Curry Beef Rice with Tomato Sauce
1.
Cut the beef (sirloin) into small cubes about an inch.
2.
The beef is blanched in water and cold water. Set aside cinnamon, aniseed, and ginger slices.
3.
Put the above four ingredients and appropriate amount of water into the pressure cooker and pressurize for 40 minutes.
4.
Cut carrots and potatoes into pieces. Cut green onions, ginger, and garlic for later use.
5.
Cut the green onion, ginger, and garlic and set aside, and set aside the butter. Edible oil is also fine.
6.
Break the curry into small pieces and a small bag of ketchup.
7.
In a saucepan with butter, add green onions, ginger, garlic, and then carrots and stir fry.
8.
Pour the stuffed beef in the pressure cooker together with the soup into the wok and cook for about 30 minutes.
9.
After 30 minutes, add potatoes, salt, curry, and tomato paste and cook until it is overripe and the soup thickens.
10.
The rice is shaped with mousse rings, and the cooked beef curry with tomato sauce is poured directly on it.
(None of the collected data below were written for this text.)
-- ==== Sys2Proof/Laws/Stream.lean ====
section
/-! SUPPORT. What a sequence of records does, against the edge schedule of Machine/Schedule.lean. -/

namespace Sys2Proof.Machine

/-! ### The schedule of a byte and of a record -/

theorem edgeTimes_append (c : Config) (n t : Nat) (x y : List Bool) :
    edgeTimes c n t (x ++ y) = edgeTimes c n t x ++ edgeTimes c (n + x.length) (endTime c n t x) y := by
  induction x generalizing n t with
  | nil => rfl
  | cons b rest ih =>
    simp only [List.cons_append, edgeTimes, endTime, ih, List.length_cons]
    rw [show n + (rest.length + 1) = n + 1 + rest.length by omega]

theorem endTime_append (c : Config) (n t : Nat) (x y : List Bool) :
    endTime c n t (x ++ y) = endTime c (n + x.length) (endTime c n t x) y := by
  induction x generalizing n t with
  | nil => rfl
  | cons b rest ih =>
    simp only [List.cons_append, endTime, ih, List.length_cons]
    rw [show n + (rest.length + 1) = n + 1 + rest.length by omega]

/-- Where no gap falls between them, the schedule of symbols is that of symbols with no gap. -/
theorem edgeTimes_eq_rawEdges (c : Config) (n t : Nat) (bits : List Bool)
    (h : ∀ k, k + 1 < bits.length → gapAt c (n + k) = 0) : edgeTimes c n t bits = rawEdges c t bits := by
  induction bits generalizing n t with
  | nil => rfl
  | cons b rest ih =>
    rw [edgeTimes, rawEdges]
    cases rest with
    | nil => rfl
    | cons b' rest' =>
      have h0 : gapAt c n = 0 := by simpa using h 0 (by simp)
      rw [ih (n + 1), h0, Nat.add_zero]
      intro k hk
      rw [show n + 1 + k = n + (k + 1) by omega]
      exact h (k + 1) (by simpa using hk)

theorem endTime_eq_rawEnd (c : Config) (n t : Nat) (bits : List Bool) (hne : bits ≠ [])
    (h : ∀ k, k + 1 < bits.length → gapAt c (n + k) = 0) :
    endTime c n t bits = rawEnd c t bits + gapAt c (n + (bits.length - 1)) := by
  induction bits generalizing n t with
  | nil => exact absurd rfl hne
  | cons b rest ih =>
    rw [endTime, rawEnd]
    cases rest with
    | nil => simp [endTime, rawEnd]
    | cons b' rest' =>
      have h0 : gapAt c n = 0 := by simpa using h 0 (by simp)
      rw [ih (n + 1) _ (by simp), h0]
      · simp only [List.length_cons, Nat.add_sub_cancel, Nat.add_zero]
        rw [show n + 1 + rest'.length = n + (rest'.length + 1) by omega]
      · intro k hk
        rw [show n + 1 + k = n + (k + 1) by omega]
        exact h (k + 1) (by simpa using hk)

theorem bitsOf_length (b : Byte) : (bitsOf b).length = 8 := by simp [bitsOf]

theorem gapAt_inside (c : Config) (n k : Nat) (hn : n % 8 = 0) (hk : k < 7) : gapAt c (n + k) = 0 := by
  unfold gapAt
  rw [if_neg (by omega), if_neg (by omega)]

/-- The schedule of a byte that starts at a byte boundary. -/
theorem edgeTimes_byte (c : Config) (n t : Nat) (b : Byte) (hn : n % 8 = 0) :
    edgeTimes c n t (bitsOf b) = rawEdges c t (bitsOf b) :=
  edgeTimes_eq_rawEdges c n t _ fun k hk => gapAt_inside c n k hn (by rw [bitsOf_length] at hk; omega)

theorem endTime_byte (c : Config) (n t : Nat) (b : Byte) (hn : n % 8 = 0) :
    endTime c n t (bitsOf b) = t + byteCycles c b + if n % 24 = 16 then c.gapPixel else 0 := by
  rw [endTime_eq_rawEnd c n t _ (by intro h; simpa [h] using bitsOf_length b)
    fun k hk => gapAt_inside c n k hn (by rw [bitsOf_length] at hk; omega)]
  rw [rawEnd_eq, ones_eq, bitsOf_length, byteCycles, gapAt, if_pos (by omega)]
  by_cases h : n % 24 = 16
  · rw [if_pos h, if_pos (by omega)]
    omega
  · rw [if_neg h, if_neg (by omega)]
    omega

theorem wireBits_cons (b : Byte) (rest : List Byte) : wireBits (b :: rest) = bitsOf b ++ wireBits rest := rfl

/-- The schedule of a record that starts at a record boundary, and of what follows it. -/
theorem edgeTimes_record (c : Config) (n t : Nat) (b0 b1 b2 : Byte) (rest : List Byte) (hn : n % 24 = 0) :
    edgeTimes c n t (wireBits (b0 :: b1 :: b2 :: rest)) =
      rawEdges c t (bitsOf b0) ++
        (rawEdges c (t + byteCycles c b0) (bitsOf b1) ++
          rawEdges c (t + byteCycles c b0 + byteCycles c b1) (bitsOf b2)) ++
        edgeTimes c (n + 24) (t + recordCycles c b0 b1 b2) (wireBits rest) := by
  rw [wireBits_cons, wireBits_cons, wireBits_cons, edgeTimes_append, edgeTimes_append, edgeTimes_append]
  rw [endTime_byte c n t b0 (by omega), if_neg (by omega), Nat.add_zero, bitsOf_length, bitsOf_length, bitsOf_length]
  rw [endTime_byte c (n + 8) _ b1 (by omega), if_neg (by omega), Nat.add_zero]
  rw [endTime_byte c (n + 8 + 8) _ b2 (by omega), if_pos (by omega)]
  rw [edgeTimes_byte c n t b0 (by omega), edgeTimes_byte c (n + 8) _ b1 (by omega),
    edgeTimes_byte c (n + 8 + 8) _ b2 (by omega)]
  simp only [List.append_assoc, recordCycles, Nat.add_assoc, Nat.add_zero, Nat.reduceAdd]

theorem endTime_record (c : Config) (n t : Nat) (b0 b1 b2 : Byte) (rest : List Byte) (hn : n % 24 = 0) :
    endTime c n t (wireBits (b0 :: b1 :: b2 :: rest)) =
      endTime c (n + 24) (t + recordCycles c b0 b1 b2) (wireBits rest) := by
  rw [wireBits_cons, wireBits_cons, wireBits_cons, endTime_append, endTime_append, endTime_append]
  rw [endTime_byte c n t b0 (by omega), if_neg (by omega), Nat.add_zero, bitsOf_length, bitsOf_length, bitsOf_length]
  rw [endTime_byte c (n + 8) _ b1 (by omega), if_neg (by omega), Nat.add_zero]
  rw [endTime_byte c (n + 8 + 8) _ b2 (by omega), if_pos (by omega)]
  simp only [recordCycles, Nat.add_assoc, Nat.zero_add]

/-! ### The bytes of a sequence -/

theorem bytesAt_append (m : Memory) (x y : List Nat) :
    bytesAt m (x ++ y) = (bytesAt m x).bind (fun vs => (bytesAt m y).map (fun ws => vs ++ ws)) := by
  induction x with
  | nil => cases h : bytesAt m y <;> simp [bytesAt, h]
  | cons a rest ih =>
    simp only [List.cons_append, bytesAt, ih]
    cases Memory.read m a <;> cases bytesAt m rest <;> cases bytesAt m y <;> rfl

/-! ### Sequences of records -/

/-- A sequence that was sent: its bytes have values, its edges are the schedule's, its reads are in wire order. -/
theorem sendPixels_emission {o : Order} {addr n q : Nat} {s t : State} (h : sendPixels o addr n s = .next t)
    (hq : q % 24 = 0) :
    ∃ bs rs, bytesAt s.mem (wireAddresses o addr n) = some bs ∧
      Emission s t (edgeTimes s.cfg q s.cycle (wireBits bs)) rs ∧
      rs.map (fun r => r.2.1) = wireAddresses o addr n ∧ rs.map (fun r => r.2.2) = bs ∧
      t.cycle = endTime s.cfg q s.cycle (wireBits bs) ∧ t.cycle = s.cycle + streamCycles s.cfg bs ∧
      bs.length = 3 * n ∧ t.seq.shreg = (if n = 0 then s.seq.shreg else 0x00) := by
  induction n generalizing addr q s with
  | zero =>
    simp only [sendPixels, Host.Outcome.next.injEq] at h
    subst h
    exact ⟨[], [], rfl, Emission.refl s, rfl, rfl, rfl, rfl, rfl, rfl⟩
  | succ n ih =>
    rw [sendPixels] at h
    obtain ⟨u, hu, h⟩ := chain_eq_next.1 h
    obtain ⟨b0, b1, b2, hb, he, hc, hsh⟩ := sendPixel_emission hu
    obtain ⟨bs, rs, hbs, hes, hra, hrv, hce, hcs, hlen, hsh'⟩ := ih (q := q + 24) h (by omega)
    rw [he.mem_eq] at hbs
    rw [he.cfg_eq, hc] at hes hce hcs
    refine ⟨b0 :: b1 :: b2 :: bs,
      (s.cycle, pixelAddress o addr 0, b0) ::
        (s.cycle + byteCycles s.cfg b0, pixelAddress o addr 1, b1) ::
        (s.cycle + byteCycles s.cfg b0 + byteCycles s.cfg b1, pixelAddress o addr 2, b2) :: rs,
      ?_, ?_, ?_, ?_, ?_, ?_, ?_, ?_⟩
    · rw [wireAddresses, bytesAt_append, hb, hbs]
      rfl
    · rw [edgeTimes_record _ _ _ _ _ _ _ hq]
      exact he.trans hes
    · simp [wireAddresses, recordAddresses, hra]
    · simp [hrv]
    · rw [endTime_record _ _ _ _ _ _ _ hq, hce]
    · rw [hcs, streamCycles]
      omega
    · simp only [List.length_cons, hlen]
      omega
    · rw [hsh', hsh]
      simp

/-- Past the check, nothing but a missing value stops a byte. -/
theorem sendPosition_eq (o : Order) (addr j : Nat) (s : State) (hp : primitiveFault s = none) :
    (∀ b, Memory.read s.mem (pixelAddress o addr j) = some b → ∃ t, sendPosition o addr j s = .next t) ∧
    (Memory.read s.mem (pixelAddress o addr j) = none → sendPosition o addr j s = .fault .pixelWithoutValue) := by
  constructor
  · intro b hb
    exact ⟨_, sendPosition_eq_next.2 ⟨hp, (b, record (.r s.cycle (pixelAddress o addr j) b) s), memRead_eq_next.2 ⟨hb, rfl⟩, rfl⟩⟩
  · intro hb
    rw [sendPosition, memRead_eq_fault.2 ⟨hb, rfl⟩]
    rfl

theorem orderAt_le_two {o : Order} (ho : permutes o = true) (j : Nat) : (orderAt o j).toNat ≤ 2 := by
  simp only [permutes, Bool.and_eq_true, bne_iff_ne, ne_eq] at ho
  have key : ∀ v : BitVec 2, v ≠ 3 → v.toNat ≤ 2 := by decide
  unfold orderAt
  split
  · exact key _ ho.1.1.1.1.1
  · exact key _ ho.1.1.1.1.2
  · exact key _ ho.1.1.1.2

/-- A record that may be sent is sent if its bytes have values, and else faults for want of one. -/
theorem sendPixel_eq {o : Order} (addr : Nat) (s : State) (hp : primitiveFault s = none) :
    (∀ bs, bytesAt s.mem (recordAddresses o addr) = some bs → ∃ t, sendPixel o addr s = .next t) ∧
    (bytesAt s.mem (recordAddresses o addr) = none → sendPixel o addr s = .fault .pixelWithoutValue) := by
  obtain ⟨y0, n0⟩ := sendPosition_eq o addr 0 s hp
  cases h0 : Memory.read s.mem (pixelAddress o addr 0) with
  | none =>
    refine ⟨fun bs hb => ?_, fun _ => ?_⟩
    · simp [bytesAt, recordAddresses, h0] at hb
    · rw [sendPixel, n0 h0]
      rfl
  | some b0 =>
    obtain ⟨s0, hs0⟩ := y0 b0 h0
    obtain ⟨_, -, he0, -, -⟩ := sendPosition_emission hs0
    obtain ⟨y1, n1⟩ := sendPosition_eq o addr 1 s0 (by rw [he0.primitiveFault_eq, hp])
    rw [he0.mem_eq] at y1 n1
    cases h1 : Memory.read s.mem (pixelAddress o addr 1) with
    | none =>
      refine ⟨fun bs hb => ?_, fun _ => ?_⟩
      · simp [bytesAt, recordAddresses, h0, h1] at hb
      · rw [sendPixel, hs0, chain_next, n1 h1]
        rfl
    | some b1 =>
      obtain ⟨s1, hs1⟩ := y1 b1 h1
      obtain ⟨_, -, he1, -, -⟩ := sendPosition_emission hs1
      obtain ⟨y2, n2⟩ := sendPosition_eq o addr 2 s1 (by rw [he1.primitiveFault_eq, he0.primitiveFault_eq, hp])
      rw [he1.mem_eq, he0.mem_eq] at y2 n2
      cases h2 : Memory.read s.mem (pixelAddress o addr 2) with
      | none =>
        refine ⟨fun bs hb => ?_, fun _ => ?_⟩
        · simp [bytesAt, recordAddresses, h0, h1, h2] at hb
        · rw [sendPixel, hs0, chain_next, hs1, chain_next, n2 h2]
          rfl
      | some b2 =>
        obtain ⟨s2, hs2⟩ := y2 b2 h2
        refine ⟨fun _ _ => ⟨wait s2.cfg.gapPixel s2, ?_⟩, fun hb => ?_⟩
        · rw [sendPixel, hs0, chain_next, hs1, chain_next, hs2, chain_next]
        · simp [bytesAt, recordAddresses, h0, h1, h2] at hb

/-- A sequence that may be sent is sent if its bytes have values, and else faults for want of one. -/
theorem sendPixels_eq {o : Order} (addr n : Nat) (s : State) (hp : primitiveFault s = none) :
    (∀ bs, bytesAt s.mem (wireAddresses o addr n) = some bs → ∃ t, sendPixels o addr n s = .next t) ∧
    (bytesAt s.mem (wireAddresses o addr n) = none → sendPixels o addr n s = .fault .pixelWithoutValue) := by
  induction n generalizing addr s with
  | zero => exact ⟨fun _ _ => ⟨s, rfl⟩, fun h => by simp [wireAddresses, bytesAt] at h⟩
  | succ n ih =>
    obtain ⟨y, f⟩ := sendPixel_eq (o := o) addr s hp
    rw [wireAddresses, bytesAt_append]
    cases hb : bytesAt s.mem (recordAddresses o addr) with
    | none =>
      refine ⟨fun bs h => by simp at h, fun _ => ?_⟩
      rw [sendPixels, f hb]
      rfl
    | some vs =>
      obtain ⟨u, hu⟩ := y vs hb
      obtain ⟨_, _, _, -, he, -, -⟩ := sendPixel_emission hu
      obtain ⟨y', f'⟩ := ih (addr + 3) u (by rw [he.primitiveFault_eq, hp])
      rw [he.mem_eq] at y' f'
      cases hb' : bytesAt s.mem (wireAddresses o (addr + 3) n) with
      | none =>
        refine ⟨fun bs h => by simp at h, fun _ => ?_⟩
        rw [sendPixels, hu, chain_next, f' hb']
      | some ws =>
        obtain ⟨t, ht⟩ := y' ws hb'
        exact ⟨fun _ _ => ⟨t, by rw [sendPixels, hu, chain_next, ht]⟩, fun h => by simp at h⟩

/-- A sequence cut in two. -/
theorem sendPixels_add (o : Order) (addr n m : Nat) (s : State) :
    sendPixels o addr (n + m) s = chain (sendPixels o addr n s) (sendPixels o (addr + 3 * n) m) := by
  induction n generalizing addr s with
  | zero => simp [sendPixels]
  | succ n ih =>
    rw [show n + 1 + m = n + m + 1 by omega, sendPixels, sendPixels, chain_assoc]
    congr 1
    funext u
    rw [ih, show addr + 3 + 3 * n = addr + 3 * (n + 1) by omega]

end Sys2Proof.Machine
end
Can't wait!
Tips:
1. When the pressure cooker is stuffed with beef, add more water to prepare for stewing potatoes and carrots later.
2. I used two small pieces of curry. If you like a thicker one, you can add more. The whole package is 100 grams, a total of 6 small pieces.
3. Put a little less salt. The more curry you put in, the less salt you can even keep.